-- ==== Sys2Proof/Machine/VectorMove.lean ====
section
/-! DEFINITION. Moves and permutes, major 0x19: VMOV, VPERM, VSLIDE, VXPOSE, VEXT, VINS and VIOTA (R118 to R122,
R306, R370, R371, R379, R380). They move raw bits, set no flag, draw nothing and are not checked. -/

namespace Sys2Proof.Machine

/-- The issue check of a move (R306, R363). -/
def moveCheck (legal : Context → Bool) (i : Instr) (d : BitVec 5) (srcs : List Nat) (m : BitVec 1) (x : Context) :
    Option Trap :=
  x.vectorCheck (wordOf i) (d.toNat :: srcs) (some d.toNat) (m == 1) (legal x)

/-- A move's elements written from an element on; at or beyond the in-shape count nothing happens (R117). -/
def moveAct (start : Nat) (d : BitVec 5) (m q : BitVec 1) (f : Context → Nat → Nat → Nat → Nat)
    (after : State → State) (s : State) : State :=
  if s.cx.inShape ≤ start then s.mapCx (·.retireMember)
  else
    (after (writeElements start s.cx.width d m q false (fun x _ n r c => (f x n r c, 0)) s)).mapCx
      (·.retireMember)

/-- The scale bytes of a group copied to another under a blocked type (R93, R370, R380). -/
def copyScales (a d : BitVec 5) (x : Context) (s : State) : State :=
  if isBlocked x.et then
    s.mapCx fun y => y.putScales d.toNat ((List.range x.nblk).map fun b => x.scale a.toNat b)
  else s

/-- Any type is legal. -/
def anyType (_ : Context) : Bool := true

/-- Every type that is not blocked is legal. -/
def notBlocked (x : Context) : Bool := !isBlocked x.et

/-- VPERM.col also needs at most 128 columns (R119). -/
def permColLegal (x : Context) : Bool := notBlocked x && x.vcols ≤ 128

/-- VXPOSE also needs groups of one (R121). -/
def xposeLegal (x : Context) : Bool := notBlocked x && x.group == 1

/-- VIOTA needs an integer type (R122). -/
def iotaLegal (x : Context) : Bool := isInt x.et

/-- The element of a number in a group. -/
def Context.elemNo (x : Context) (base n : Nat) : Nat := x.elem base x.width (n / x.vcols) (n % x.vcols)

/-- What VPERM.row gives element (r, c) (R118). -/
def permRow (x : Context) (a b : Nat) (r c : Nat) : Nat :=
  let k := r / x.vrows
  let i := x.vrow (b + k) (r % x.vrows) % 256
  if bitOf i 7 || x.vrows ≤ i % 32 then 0 else rowField x.width c (x.vrow (a + k) (i % 32))

/-- What VPERM.col gives element (r, c) (R119). -/
def permCol (x : Context) (a b : Nat) (r c : Nat) : Nat :=
  let i := rowField 16 c (x.groupRow b r)
  if bitOf i 15 || x.vcols ≤ i % 512 then 0 else x.elem a x.width r (i % 512)

/-- What VSLIDE gives element n (R120). -/
def slide (up : Bool) (x : Context) (a amount n : Nat) : Nat :=
  if up then (if amount ≤ n then x.elemNo a (n - amount) else 0)
  else if n + amount < x.inShape then x.elemNo a (n + amount) else 0

/-- What VXPOSE gives element (r, c) (R121). -/
def transposed (x : Context) (a r c : Nat) : Nat := if c < x.vrows && r < x.vcols then x.elem a x.width c r else 0

/-- The issue check of VEXT and VINS: the element number of the scalar lies in shape (R371). -/
def elementCheck (i : Instr) (v b : BitVec 5) (x : Context) : Option Trap :=
  x.vectorCheck (wordOf i) [v.toNat] none false (notBlocked x && (x.src b).toNat < x.inShape)

/-- An element's bits as a scalar: sign-extended under a signed integer type (R371). -/
def extendElem (t v : Nat) : Word :=
  if isSigned t then BitVec.ofInt 64 (intOf (ewidth t) true v) else BitVec.ofNat 64 v

/-- One element of a group replaced (R371). -/
def Context.putElem (x : Context) (base n v : Nat) : Context :=
  let r := n / x.vcols
  x.setVrow (base + r / x.vrows) (r % x.vrows) (setField x.width (n % x.vcols) v (x.groupRow base r))

/-- VMOV (R370). -/
def execVmov (k : BitVec 1) (d a : BitVec 5) (m q : BitVec 1) (s : State) :
    Host.Outcome State Fault Refusal :=
  vectorWord (moveCheck anyType (.vmov k d a m q) d [a.toNat] m s.cx)
    (moveAct s.cx.startElem d m q (fun x _ r c => x.elem a.toNat x.width r c) (copyScales a d s.cx)) s

/-- VMOV_SPLAT (R370). -/
def execVmovSplat (k : BitVec 1) (d b : BitVec 5) (m q : BitVec 1) (s : State) :
    Host.Outcome State Fault Refusal :=
  vectorWord (moveCheck notBlocked (.vmovSplat k d b m q) d [] m s.cx)
    (moveAct s.cx.startElem d m q (fun x _ _ _ => (x.src b).toNat % 2 ^ x.width) id) s

/-- VPERM_ROW (R118, R380). -/
def execVpermRow (k : BitVec 1) (d a b : BitVec 5) (m q : BitVec 1) (s : State) :
    Host.Outcome State Fault Refusal :=
  vectorWord (moveCheck anyType (.vpermRow k d a b m q) d [a.toNat, b.toNat] m s.cx)
    (moveAct 0 d m q (fun x _ r c => permRow x a.toNat b.toNat r c) (copyScales a d s.cx)) s

/-- VPERM_COL (R119). -/
def execVpermCol (k : BitVec 1) (d a b : BitVec 5) (m q : BitVec 1) (s : State) :
    Host.Outcome State Fault Refusal :=
  vectorWord (moveCheck permColLegal (.vpermCol k d a b m q) d [a.toNat, b.toNat] m s.cx)
    (moveAct 0 d m q (fun x _ r c => permCol x a.toNat b.toNat r c) id) s

/-- VSLIDE_UP (R120). -/
def execVslideUp (k : BitVec 1) (d a b : BitVec 5) (m q : BitVec 1) (s : State) :
    Host.Outcome State Fault Refusal :=
  vectorWord (moveCheck notBlocked (.vslideUp k d a b m q) d [a.toNat] m s.cx)
    (moveAct 0 d m q (fun x n _ _ => slide true x a.toNat (x.src b).toNat n) id) s

/-- VSLIDE_DOWN (R120). -/
def execVslideDown (k : BitVec 1) (d a b : BitVec 5) (m q : BitVec 1) (s : State) :
    Host.Outcome State Fault Refusal :=
  vectorWord (moveCheck notBlocked (.vslideDown k d a b m q) d [a.toNat] m s.cx)
    (moveAct 0 d m q (fun x n _ _ => slide false x a.toNat (x.src b).toNat n) id) s

/-- VXPOSE (R121). -/
def execVxpose (k : BitVec 1) (d a : BitVec 5) (m q : BitVec 1) (s : State) :
    Host.Outcome State Fault Refusal :=
  vectorWord (moveCheck xposeLegal (.vxpose k d a m q) d [a.toNat] m s.cx)
    (moveAct 0 d m q (fun x _ r c => transposed x a.toNat r c) id) s

/-- VEXT (R371). -/
def execVext (k : BitVec 1) (d a b : BitVec 5) (s : State) :
    Host.Outcome State Fault Refusal :=
  vectorWord (elementCheck (.vext k d a b) a b s.cx) (·.mapCx fun x =>
    (x.setReg d (extendElem x.et (x.elemNo a.toNat (x.src b).toNat))).retireMember) s

/-- VINS (R371). -/
def execVins (k : BitVec 1) (d a b : BitVec 5) (s : State) :
    Host.Outcome State Fault Refusal :=
  vectorWord (elementCheck (.vins k d a b) d b s.cx) (fun s =>
    (allocate s (s.cx.groupRegs d.toNat)).mapCx fun x =>
      (x.putElem d.toNat (x.src b).toNat (x.src a).toNat).retireMember) s

/-- VIOTA (R122). -/
def execViota (k : BitVec 1) (d : BitVec 5) (m q : BitVec 1) (s : State) :
    Host.Outcome State Fault Refusal :=
  vectorWord (moveCheck iotaLegal (.viota k d m q) d [] m s.cx)
    (moveAct s.cx.startElem d m q (fun _ n _ _ => n) id) s

/-- VIOTA_ROW (R122). -/
def execViotaRow (k : BitVec 1) (d : BitVec 5) (m q : BitVec 1) (s : State) :
    Host.Outcome State Fault Refusal :=
  vectorWord (moveCheck iotaLegal (.viotaRow k d m q) d [] m s.cx)
    (moveAct s.cx.startElem d m q (fun _ _ r _ => r) id) s

/-- VIOTA_COL (R122). -/
def execViotaCol (k : BitVec 1) (d : BitVec 5) (m q : BitVec 1) (s : State) :
    Host.Outcome State Fault Refusal :=
  vectorWord (moveCheck iotaLegal (.viotaCol k d m q) d [] m s.cx)
    (moveAct s.cx.startElem d m q (fun _ _ _ c => c) id) s

end Sys2Proof.Machine
end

__TASK DIRECTIONS__. Print exactly the lines above, between the one holding "vectorWord (moveCheck notBlocked (.vslideDown" and the one holding "VINS (R371). -/", inclusive, and nothing besides.

__ANSWER BOX__.
  vectorWord (moveCheck notBlocked (.vslideDown k d a b m q) d [a.toNat] m s.cx)
    (moveAct 0 d m q (fun x n _ _ => slide false x a.toNat (x.src b).toNat n) id) s

/-- VXPOSE (R121). -/
def execVxpose (k : BitVec 1) (d a : BitVec 5) (m q : BitVec 1) (s : State) :
    Host.Outcome State Fault Refusal :=
  vectorWord (moveCheck xposeLegal (.vxpose k d a m q) d [a.toNat] m s.cx)
    (moveAct 0 d m q (fun x _ r c => transposed x a.toNat r c) id) s

/-- VEXT (R371). -/
def execVext (k : BitVec 1) (d a b : BitVec 5) (s : State) :
    Host.Outcome State Fault Refusal :=
  vectorWord (elementCheck (.vext k d a b) a b s.cx) (·.mapCx fun x =>
    (x.setReg d (extendElem x.et (x.elemNo a.toNat (x.src b).toNat))).retireMember) s

/-- VINS (R371). -/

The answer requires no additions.